Remove Colon Polyps Sooner Than You Think

Colorectal Polyp (also commonly known as colonic polyps) is a common gastrointestinal disease, older people will increase the incidence of colon polyps and at higher rates of malignant transformation. Intestinal polyps are caused by genetics, diet, inflammation, infection and decreased immune capacity and other irritating factors. If patients with intestinal polyps dragged for the longer time, your chance of developing into cancer will become higher.

Colorectal cancer ranks second in incidence in Hong Kong and roughly 1 in 21 males and 1 in 34 females will acquire this disease with median age of onset at 68 in males and 69 in females.

A 37-year-old male office worker hasn’t a family medical history of colorectal cancer and no obvious symptoms. However, he eats junk, smokes and drinks alcohol with zero exercise. He underwent a colonoscopy and a 2cm cancerous polyp found. It was instantly removed by endoscopic surgery before turning into colorectal cancer.


From polyp to cancer

Colon polyps present for a significant duration of time (more than 5 years) are at high risk of developing into cancer. Sign and symptoms of colonic polyps relate to its location, size and shape.

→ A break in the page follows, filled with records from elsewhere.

/-- BAR_PHASE_COMPLETE (18 R344). -/
def execBarPhaseComplete (w id : Nat) (s : State) : Host.Outcome State Fault Refusal :=
  match s.wave? w with
  | none => s.event
  | some x =>
    let ids := s.barWaves x
    let waves := ids.filterMap s.wave?
    let b := waves.foldl (fun (b : Bar) w => b.mark w) ((s.bars x).getD id Bar.blank)
    if !b.complete ids then s.event
    else
      let b := waves.foldl (fun (b : Bar) w => b.mark w) (b.advance ids)
      let t := s.select w (.split 0)
      let t := t.setBars ((t.bars t.cur).set id b)
      let t := t.mapWaves fun v => if ids.contains v.id then v.passBar id s.gt s.cycle.toNat else v
      (t.post (.barPhaseComplete w id)).event

/-! Threads that wait inside an instruction. -/

/-- Whether a thread of a wave learns that its wait may be over: the wave runs, and in handler mode only the handler
goes on (19 R366). -/
def Wave.hears (w : Wave) (who : Who) : Bool :=
  w.issues && (w.frame.isNone || who == .handler)

/-- The issuing thread leaves the instruction in which it waited. -/
def State.passOn (s : State) : State := s.setThread (s.thread.resume s.cycle.toNat).pass

/-- The wait of the issuing thread is over: it leaves the instruction, done by `t`, or its whole group issues again (log entry
15). -/
def State.wake (s t : State) : State :=
  if s.thread.chained then s.setThread (s.thread.resume s.cycle.toNat) else t.passOn

/-- A trap of the issuing thread at the instruction in which it waits. -/
def State.parkedTrap (s : State) (tr : Trap) : State := s.raise ⟨s.packet, s.thread.slot⟩ tr

/-- The space of SIGNAL, WAITV and AWAIT.ev. -/
def syncSpace (shared : Bool) : Space := if shared then .shared else .global

/-! SIGNAL (18 R345). -/

/-- The address of the word of SIGNAL or WAITV. -/
def State.wordAddr (s : State) (a : Src) : W64 := readByTag (s.tagOf (.u a)) (s.image a)

/-- The access of the thread to the word of SIGNAL or WAITV, or its fault; none without an active lane. -/
def State.wordAccesses (s : State) (space : Space) (a : Src) (nd : Need) : Except Trap (List (Nat × Piece)) :=
  laneAccesses true nd.writes ((s.accessLanes true).map fun l => (l, s.wordAddr a)) fun l x =>
    if nd.writes then (s.pieces space l x 8 nd).map atomPlace else s.pieces space l x 8 nd

/-- The atomic of a SIGNAL: queued for its home, or performed at once. -/
def State.signal (s : State) (p : Piece) (op : HomeOp) : State :=
  match p.spot with
  | .home tg => s.enqueue tg p.pa (some p.va) op none
  | _ => (s.atomNow p op).1

/-- SIGNAL: a release, and one atomic on an 8-byte word. -/
def execSignal (f : SignalForm) (s : State) : Host.Outcome State Fault Refusal :=
  s.finish do
    let space := syncSpace f.shared
    s.srcTag (baseTag space) f.a
    s.noRunAhead
    s.noTx 2
    match s.wordAccesses space f.a .rmw with
    | .error tr => .error (.trap tr)
    | .ok ps => do
      need (ps.isEmpty || s.over s.cur s.who .accesses) (.wait .accesses)
      s.memoryReady .rmw ps
      .ok (ps.foldl (fun t (_, p) => t.signal p (.atom (if f.add then .red .add else .exch) .n64 (s.image f.v))) s)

In general, smaller colon polyps do not cause significant symptoms, so regular screening is necessary. When a polyp increases in size, common symptoms usually include rectal bleeding, blood in the stool, constipation or diarrhea. Please note the followings:

1) Rectal bleeding

Rectal bleeding is the most common symptom of hemorrhoids or colon polyps. The bright-red blood can be found on the surface of the patient’s stool. This may be due to colon polyps irritating rectal tissue during bowel movements, and causing rectal inflammation and bleeding.

2) Blood in the stool

Similar to rectal bleeding, stool is found in small amounts of reddish brown blood. Patients with blood in the stool appear to have a fecal occult blood test. According to the faecal occult blood test, surgeons will advise whether a colonoscopy is needed.

3) Constipation and diarrhea

Bowel ordinarily generates a rhythmic movement. Your stool is either consistently hard and comes out in pieces or a soft, single piece that passes without much effort. All these changes may be intestinal obstruction due to intestinal polyps. Constipation or diarrhea may also be symptoms of other intestinal diseases or infections. Therefore, it is important to check the severity of the patient’s condition, and the timing and extent of diarrhea or constipation.

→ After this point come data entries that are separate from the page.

-- ==== Sys2Proof/Machine/SysReg.lean ====
section
/-! DEFINITION. System registers (07 R168 to R170), register blocks (03 R71, R72) and PULL (08 R184). -/

namespace Sys2Proof.Machine

/-! SGET (07 R169, 08 R175). -/

/-- An index that SGET reads (07 R168); CHWPn only below CHANS (02 R43). -/
def State.sgetIndex (s : State) (ix : Nat) : Bool :=
  decide (ix ≤ 6) || (decide (8 ≤ ix) && decide (ix ≤ 0x1A)) ||
    (decide (0x20 ≤ ix) && decide (ix < 0x20 + Nat.min 8 s.cur.foot.chans)) || (decide (0x30 ≤ ix) && decide (ix ≤ 0x37))

/-- The engine-state list, whose values have variable latency (07 R145). -/
def sgetVariable (ix : Nat) : Bool := ix == 0x17 || decide (0x20 ≤ ix)

/-- SPLITS as the issuing thread reads it (07 R155, 08 R175, 19 R367). -/
def State.splitsValue (s : State) : W64 :=
  match s.sprig? with
  | some p => w64 (p.splitsAtExport.toNat % 2 ^ 32 + (s.ownLanes &&& s.cur.live).toNat * 2 ^ 32)
  | none => s.cur.splitsWord s.thread.mask s.splitIx

/-- A register of the wave, or in a sprig its value at export (08 R175). -/
def State.waveReg (s : State) (ix : Nat) (now : W64) : W64 :=
  match s.sprig? with
  | some p => NMap.getD p.atExport ix now
  | none => now

/-- The value of a system register (07 R168, R170). -/
def State.sysValue (s : State) (ix : Nat) : W64 :=
  let w := s.cur
  let x := s.rsys
  if ix < 0x18 then
    match ix with
    | 0x000 => x.exec.zeroExtend 64
    | 0x002 => w.waveNo.zeroExtend 64
    | 0x003 => w.teamNo.zeroExtend 64
    | 0x004 => w64 w.quad
    | 0x005 => w64 w.cluster
    | 0x006 => w64 s.die
    | 0x008 => x.pts.zeroExtend 64
    | 0x009 => x.lease.zeroExtend 64
    | 0x00A => s.waveReg ix (s.inkwellWord { w with inkwell := s.view.inkwell })
    | 0x00B => s.waveReg ix s.view.prog
    | 0x00C => x.flags.zeroExtend 64
    | 0x00D => x.ftrap.zeroExtend 64
    | 0x00E => s.waveReg ix (s.view.expthr.zeroExtend 64)
    | 0x00F => w64 s.seenThread.preds.length
    | 0x010 => w64 s.seenThread.stack.length
    | 0x011 => s.splitsValue
    | 0x012 => s.waveReg ix w.xbase
    | 0x013 => s.waveReg ix (s.view.xgen.zeroExtend 64)
    | 0x014 => s.waveReg ix (s.view.step.zeroExtend 64)
    | 0x015 => s.waveReg ix w.trapinfo
    | 0x016 => s.waveReg ix w.trapaddr
    | 0x017 => s.waveReg ix s.seenThread.blocked.word
    | _ => 0
  else if ix = 0x18 then s.cycle
  else if ix = 0x19 then w64 s.tick
  else if ix = 0x1A then x.cwin.zeroExtend 64
  else if ix < 0x30 then s.waveReg ix (((s.view.chans[ix - 0x20]?).map (·.wp)).getD 0)
  else s.waveReg ix (Bind.word (s.view.binds.getD (ix - 0x30) none))

/-- SGET (07 R169). -/
def State.sgetTo (s : State) (fmt : Fmt) (d : Dest) (ix : Nat) : Except Stop State := do
  need (s.destOk d && s.sgetIndex ix) illegal
  match d with
  | .s r =>
    need (ix != 1) illegal
    .ok (if sgetVariable ix then s.deferS r fmt (s.sysValue ix) else s.writeS r.toNat fmt (s.sysValue ix))
  | .v r =>
    s.partialReady none (.v r)
    let g (l : Nat) : W64 := if ix = 1 then w64 l else s.sysValue ix
    .ok (if sgetVariable ix then s.defer [(.v r.toNat, fmt, s.active, g)] 0 [] none
      else s.writeV r.toNat fmt s.active g)

/-- SGET through fixed entry 6 (04 R94, 07 R169). -/
def execSgetFixed (d : BitVec 6) (ix : BitVec 12) (s : State) : Host.Outcome State Fault Refusal :=
  s.finish (s.sgetTo .b64 (.s d) ix.toNat)

/-- SGET (07 R169). A pinned index and one of the word are read alike. -/
def execSget (fmt : Fmt) (d : Dest) (ix : BitVec 12) (_ : Bool) (s : State) : Host.Outcome State Fault Refusal :=
  s.finish (s.sgetTo fmt d ix.toNat)

/-! SSET (07 R151, R168 to R170). -/

/-- An index that SSET writes (07 R168). -/
def ssetIndex (ix : Nat) : Bool :=
  ix == 0x000 || ix == 0x009 || ix == 0x00C || ix == 0x00D || ix == 0x00E || ix == 0x01A

/-- Whether a value lies in the range that a writable register states (07 R168, R169); its reserved bits are ignored
(00 R11), so the three bits of CWIN admit none outside its range. -/
def ssetInRange (ix : Nat) (v : W64) : Bool :=
  match ix with
  | 0x009 => decide (1 ≤ v.toNat % 4096)
  | 0x00E => decide (v.toNat % 16 ≤ 8)
  | _ => true

/-- The write of a system register: EXEC at the thread's own lanes only; FLAGS together with what its group raises
(06 R135); EXPTHR of a sprig is its own (08 R175). -/
def State.sysWrite (s : State) (ix : Nat) (v : W64) : State :=
  let x := s.sys
  match ix with
  | 0x000 =>
    let m := s.thread.mask
    (s.setSys { x with exec := (x.exec &&& ~~~m) ||| (v.truncate 32 &&& m) }).recheckBars
  | 0x009 => s.setSys { x with lease := v.truncate 12 }
  | 0x00C => s.setSys { x with flags := v.truncate 5 ||| s.issue.raised }
  | 0x00D => s.setSys { x with ftrap := v.truncate 5 }
  | 0x00E =>
    match s.who, s.sprig? with
    | .sprig j, some p =>
      let q := { p with atExport := NMap.set p.atExport 0x00E (v &&& 15) }
      { s with cur := { s.cur with sprigs := NMap.set s.cur.sprigs j q } }
    | _, _ => { s with cur := { s.cur with expthr := v.truncate 4 } }
  | 0x01A => s.setSys { x with cwin := v.truncate 3 }
  | _ => s

/-- SSET (07 R169). -/
def execSset (ix : BitVec 12) (a : Src) (s : State) : Host.Outcome State Fault Refusal :=
  s.finish do
    need (ssetIndex ix.toNat) illegal
    need (ssetInRange ix.toNat (s.image a)) illegal
    .ok (s.sysWrite ix.toNat (s.image a))

/-! BLKACQ and BLKREL (03 R72). -/

/-- The waves that have registers on a quadrant. -/
def State.onQuadrant (s : State) (unit : Nat) : List Wave :=
  s.allWaves.filter fun w => w.unit == unit && w.stage != .swapped && w.stage != .saved

/-- F: the free ordinary blocks of a quadrant (03 R71). -/
def State.freeBlocks (s : State) (unit : Nat) : Nat :=
  31 - (s.onQuadrant unit).foldl (fun acc w => acc + w.held - w.lent.toNat) 0

/-- E is free and the wave is the oldest of its quadrant (03 R71, R72). -/
def State.mayBorrow (s : State) (w : Wave) : Bool :=
  (s.onQuadrant w.unit).all fun x => !x.lent && decide (w.age ≤ x.age)

/-- Gives the wave `n` blocks, the new registers being zero with tag b64 (03 R72). -/
def Wave.acquire (w : Wave) (n : Nat) (lent : Bool) : Wave :=
  let fresh := (List.range 128).map fun r =>
    if 16 * w.held ≤ r ∧ r < 16 * n then (⟨.b64, List.replicate 32 0⟩ : VReg)
    else w.file.vregs.getD r ⟨.b64, []⟩
  { w with held := n, lent := w.lent || lent, file := { w.file with vregs := fresh } }

/-- The issuing wave with `n` blocks, if it may have them (03 R72). -/
def State.granted (s : State) (n : Nat) : Wave :=
  let w := s.cur
  let free := s.freeBlocks w.unit
  if n ≤ w.held then w
  else if n - w.held ≤ free then w.acquire n false
  else if n - w.held ≤ free + 1 && s.mayBorrow w then w.acquire n true
  else w

/-- BLKACQ (03 R72). -/
def execBlkacq (d : BitVec 6) (n : Src) (s : State) : Host.Outcome State Fault Refusal :=
  s.finish do
    s.noSprig
    s.srcTag countTag n
    let n := (s.value .n64 n)
    need (decide (1 ≤ n) && decide (n ≤ 8)) illegal
    .ok ({ s with cur := s.granted n }.writeS d.toNat .n64 (w64 (s.granted n).held))

/-- The registers above `n` blocks are pushed to the sprigs that have not pulled them (08 R174). -/
def State.pushFrom (s : State) (n : Nat) : State :=
  (List.range (16 * (s.cur.held - n))).foldl (fun t k => t.pushOut (.v (16 * n + k))) s

/-- BLKREL (03 R72). -/
def execBlkrel (d : BitVec 6) (n : Src) (s : State) : Host.Outcome State Fault Refusal :=
  s.finish do
    s.noSprig
    s.srcTag countTag n
    let n := (s.value .n64 n)
    need (decide (1 ≤ n) && decide (n ≤ 8)) illegal
    let h := s.cur.held
    if h ≤ n then .ok (s.writeS d.toNat .n64 (w64 h))
    else
      need (s.over s.cur s.who (.blocks n)) (.wait (.blocks n))
      let t := s.pushFrom n
      .ok ({ t with cur := { t.cur with held := n, lent := false } }.writeS d.toNat .n64 (w64 n))

/-! PULL (08 R184). -/

/-- The pulls of registers that the issuing sprig does not hold; none outside a sprig. -/
def State.pullRegs (s : State) (rs : List RegName) : State :=
  match s.who, s.sprig? with
  | .sprig j, some p => rs.foldl (fun t g => if p.held.contains g then t else t.postOnce (.flumePull s.cur.id j g)) s
  | _, _ => s

/-- PULL: in a sprig, a pull of every register that it does not hold. -/
def execPull (scalar : Bool) (r : BitVec 7) (n1 : BitVec 5) (s : State) : Host.Outcome State Fault Refusal :=
  s.finish do
    let n := n1.toNat + 1
    need (if scalar then decide (r.toNat + n ≤ 64) else s.regsOk r.toNat n) illegal
    .ok (s.pullRegs ((List.range n).map fun k => if scalar then .s (r.toNat + k) else .v (r.toNat + k)))

end Sys2Proof.Machine
end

Importance of polyps’ removal

Colon polyps are classified into non-adenomatous polyps and adenomatous polyps.

Adenomatous polyps will not be self-eliminated and are not amenable to medication. Polyps with no appropriate treatment will grow and eventually develop into cancer. Non-adenomatous polyps are relatively safe, and sometimes tiny inflammatory polyps can disappear on their own or through anti-inflammatory treatment, but inflammatory polyps can develop into adenomas polyps because of the irritation of inflammation for a long time.

The varied treatment approaches are designed for different specific conditions. As colon polyps has risk of becoming cancer, surgeons usually suggest endoscopic removal, a procedure known as polypectomy. This procedure is safe, effective in preventing polyps to become cancer and is scar-less.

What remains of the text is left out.